Histopathology and immunohistochemical demonstration of lyssavirus antigen. (a–e) Detection of viral antigen in cortex of ic-inoculated mice. EBLV-1 (a) and EBLV-2 (b) display abundant intraneuronal labelling (brown), while SN (c), SN-1 (d) and SN-2 (e) infection resulted in fewer infected neurons but more severe inflammatory changes including numerous perivascular cuffs (arrows). (f–j) Demonstration of lyssavirus antigen in cortex of peripherally (fp) inoculated animals.
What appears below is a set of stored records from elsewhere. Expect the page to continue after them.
-- ==== Sys2Proof/Laws/OnlyOps.lean ====
section
/-!
SUPPORT. For every operation of the block that answers a state, the areas of the state it may change (Only of Laws/Only.lean), each from the lemmas of the operations it calls.
-/

namespace Sys2Proof.Machine

open Sys2Proof.Safety

variable {S : List Area} {b0 : State}
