-- ==== Sys2Proof/Laws/KeptOps.lean ====
section
/-!
SUPPORT. For every operation of the block that answers a state, that it keeps the queue, the clocks and the canonical form of the byte memories (Kept of Laws/Kept.lean), each from the lemmas of the operations it calls.
-/

namespace Sys2Proof.Machine

open Sys2Proof.Safety

variable {b0 : State}
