-- ==== Sys2Proof/Laws/KeptCommands.lean ====
section
/-!
SUPPORT. For every command, that its meaning keeps the queue, the clocks and the canonical form of the byte memories wherever it answers a next state (KeptOut of Laws/Kept.lean).
-/

namespace Sys2Proof.Machine

open Sys2Proof.Safety

variable {b0 : State}
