-- ==== Sys2Proof/Laws/OnlyCommands.lean ====
section
/-!
SUPPORT. For every command, the areas of the state that its meaning may change where it answers a next state (OnlyOut of Laws/Only.lean): those that mayChange of Safety.lean lists.
-/

namespace Sys2Proof.Machine

open Sys2Proof.Safety

variable {S : List Area} {b0 : State}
EBLV-1-challenged animals displayed abundant positive neurons (f); a smaller number in EBLV-2-challenged mice (g) and neurons were negative for SN (h) and SN-1 (i). Viral antigen demonstration in the vestibular nuclei of SN-1 peripherally challenged mice (j). (k–o) Histopathological changes in the thoracic spinal cord (DRG). Mild poliomyelitis was observed following EBLV-1 inoculation (k), while more severe changes were observed after (k) EBLV-1, (l) SN and (m) SN-1 infection with marked gliosis and glial nodule formation (*). (n, o) Viral antigen detection in thoracic spinal cord of peripherally challenged mice. Abundant immunolabelled cells after EBLV-1 infection (n) contrast with the very limited immunolabelling observed with SN (o).